In two decisions, Faragher v. City of Boca Raton and Burlington Industries v. Ellerth, the U.S. Supreme Court afforded employers an affirmative defense to claims of sexual harassment by a supervisory employee under Title VII where the employer can demonstrate (1) no tangible employment action such as discharge, demotion or undesirable reassignment has occurred; (2) the employer exercised reasonable care to prevent and correct promptly any sexually harassing behavior; and (3) the plaintiff unreasonably failed to take advantage of any preventive or corrective actions or to otherwise avoid harm. These decisions created what is known as the "Faragher/Ellerth affirmative defense." The applicability of these defenses to claims brought under the NYCHRL remained unsettled until this decision.
In Zakrzweska, the plaintiff filed a lawsuit in the United States District Court alleging sexual harassment under federal, state and local laws. The District Court Judge dismissed the federal discrimination claims utilizing the Faragher/Ellerth affirmative defense, but found that in the absence of any legal precedent, the New York Court of Appeals would not recognize the Faragher/Ellerth affirmative defense to a claim under the NYCHRL because the NYCHRL statute provides a different standard of employer liability than Title VII. The District Court certified an interlocutory appeal to the United States Court of Appeals for the Second Circuit because of the existence of a "substantial ground for a difference of opinion" as to the open-ended question of whether the Faragher/Ellerth defense would be recognized by a New York state court applying local law. The Second Circuit in turn certified the question to the New York Court of Appeals.
The Court of Appeals, in examining the statutory language and legislative history found that the NYCHRL intended to impose strict liability on employers for acts of managers and supervisors, and that it was contrary to the purpose of the statute to provide an employer with a complete defense to a claim of harassment. The Court found that the existence of anti-discrimination policies and procedures can serve as a way to mitigate or reduce the amount of civil penalties or punitive damages, not as a bar to liability.
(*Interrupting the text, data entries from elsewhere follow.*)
-- ==== Sys2Proof/Machine/Members.lean ====
section
/-! DEFINITION. Members and their loss, spares, rebuild, scrub, garbage collection, and frames served to other arrays (R173, R190, R238,
R240, R254 to R256, R274 to R298, R544). -/

namespace Sys2Proof.Machine

open Sys2Proof

/-! ### Live frames and loss (R255, R297, R304) -/

/-- The index entry of a frame at its place, LIVE or PENDING. -/
def entryAt (t : StripeRec) (f : FrameDir) (s : State) : Option IndexEntry :=
  s.arr.index.find? (fun (e : IndexEntry) => e.fp == f.fp && e.kd == f.kd && e.state != .dead &&
    (match e.kind with | .chunk l => l.stripe == t.stripe && l.off == f.off | _ => false))

/-- A record, live or retained, names a frame directly. -/
def namedAt (t : StripeRec) (f : FrameDir) (s : State) : List MapRec :=
  (s.arr.maps ++ s.arr.retained.map (·.rec_)).filter (fun (r : MapRec) => r.fp == none && r.frame.stripe == t.stripe && r.frame.off == f.off)

/-- A frame that is live at its place. -/
def frameLive (t : StripeRec) (f : FrameDir) (s : State) : Bool :=
  if f.inIndex then (entryAt t f s).isSome else !(namedAt t f s).isEmpty

/-- The stripes of a zone set. -/
def stripesOf (zs : Nat) (s : State) : List StripeRec := s.arr.stripes.filter (·.zoneSet == zs)

/-- The live frame bytes of a zone set. -/
def liveBytes (zs : Nat) (s : State) : Nat :=
  (stripesOf zs s).foldl (fun n t => (t.frames.filter (fun f => frameLive t f s)).foldl (fun n f => n + f.len) n) 0

/-- The data capacity of a zone set. -/
def zsCapacity (z : ZoneSet) : Nat := z.rows * z.k * 65536

/-- A frame has a byte in one of the data strips. -/
def frameIn (f : FrameDir) (ps : List Nat) : Bool := ps.any (fun p => decide (f.off < 65536 * (p + 1)) && decide (65536 * p < f.off + f.len))

/-- The frames of a row with a byte in an unrecovered data strip are lost (R297). -/
def loseRow (zs row : Nat) (ps : List Nat) (s : State) : State :=
  forEach ((stripesOf zs s).filter (·.row == row)) (fun t s =>
    let fs := t.frames.filter (fun f => frameIn f ps)
    let direct := (fs.filter (fun f => !f.inIndex)).flatMap (fun f => namedAt t f s)
    loseChunks (zsOf zs s).shelf t.stripe ((fs.filter (·.inIndex)).filterMap (fun f => entryAt t f s)) direct s) s

/-- A stored row's data strips that cannot be recovered. -/
def unrecovered (k : Nat) (r : Row) : List Nat := (List.range k).filter (fun i => (decodeStrip k 65536 r i).isNone)

/-! ### Moving live frames (R255, R279, R296) -/

/-- A frame of a zone set already copied to a stripe that moves it. -/
def movedBy (zs : Nat) (f : FrameDir) (s : State) : Bool :=
  s.arr.steeps.any (fun x => x.gc == some zs && x.frames.any (fun g => g.fp == f.fp && g.kd == f.kd && g.len == f.len))

/-- A live frame read with its header and tag as they stand and appended to a collection stripe of its group and class, on the given shelf or where
PLACEMENT says; one that cannot be read is
lost. Answers false where no stripe took it. -/
def moveFrame (zs : Nat) (shelf : Option Nat) (t : StripeRec) (f : FrameDir) (s : State) : Bool × State :=
  if !frameLive t f s || movedBy zs f s then (true, s) else
  match frameAt { shelf := (zsOf zs s).shelf, stripe := t.stripe, off := f.off } f.len s with
  | none => (true, loseRow zs t.row (unrecovered t.k (readRow (zsOf zs s) t.row s)) s)
  | some b =>
    let g := if owns t.group s then t.group else (ownGroups s).headD 0
    match placeSealed g t.cls 0 s.arr.width (some zs) shelf b f.fp f.kd f.inIndex s with
    | (some _, s) => (true, s)
    | (none, s) => (false, s)

/-- Frames moved in turn until one finds no stripe; the collection stripes close when all are moved. DESIGN CHOICE, unsafe: log 61. -/
def moveFrames (zs : Nat) (shelf : Option Nat) (l : List (StripeRec × FrameDir)) (s : State) : State :=
  let (ok, s) := l.foldl (fun (acc : Bool × State) p => if acc.1 then moveFrame zs shelf p.1 p.2 acc.2 else acc) (true, s)
  if ok then closeSteeps (fun x => x.gc == some zs) s else s

/-- The frames of some rows of a zone set. -/
def framesOf (zs : Nat) (p : Nat → Bool) (s : State) : List (StripeRec × FrameDir) :=
  ((stripesOf zs s).filter (fun t => p t.row)).flatMap (fun t => t.frames.map (fun f => (t, f)))

/-! ### Garbage collection (R254 to R256) -/

/-- The zone sets that collection may take on a shelf: this head's, finished, on an AWAKE shelf, live below GC_LIVE_PCT of capacity. DESIGN CHOICE, unsafe: log 61. -/
def gcChoices (shelf : Nat) (s : State) : List Nat :=
  let pct := min 95 (rget F.SHF_SEQ_CFG_GC_LIVE_PCT s)
  (s.arr.zoneSets.filter (fun p => p.2.own && !p.2.isOpen && p.2.shelf == shelf &&
    decide (100 * liveBytes p.1 s < pct * zsCapacity p.2))).map (·.1)

/-- Zone set `a` has a lower live fraction than `b`. -/
def lessLive (a b : Nat) (s : State) : Bool :=
  decide (liveBytes a s * zsCapacity (zsOf b s) < liveBytes b s * zsCapacity (zsOf a s))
As such, the Court of Appeals answered the certified question in the negative, and held that the Faragher/Ellerth affirmative defense was not available to claims under the NYCHRL.
The Zakrzweska decision is the latest in a series of recent state court decisions that have held that the NYCHRL should be interpreted liberally and broadly, and that courts should not analyze claims under Title VII and the NYCHRL using the same standards.
Employers' Bottom Line:
Although employers who are subject to the jurisdiction of the NYCHRL may no longer rely on the Faragher/Ellerth affirmative defense as a way to escape liability, they must continue to implement and train employees on anti-harassment policies and complaint procedures, and conduct prompt and thorough investigations, as they provide a basis for the mitigation of damages. The affirmative defense still remains available to employers defending against claims under Title VII and has been recognized by lower state courts as a defense to claims under the New York State Human Rights Law.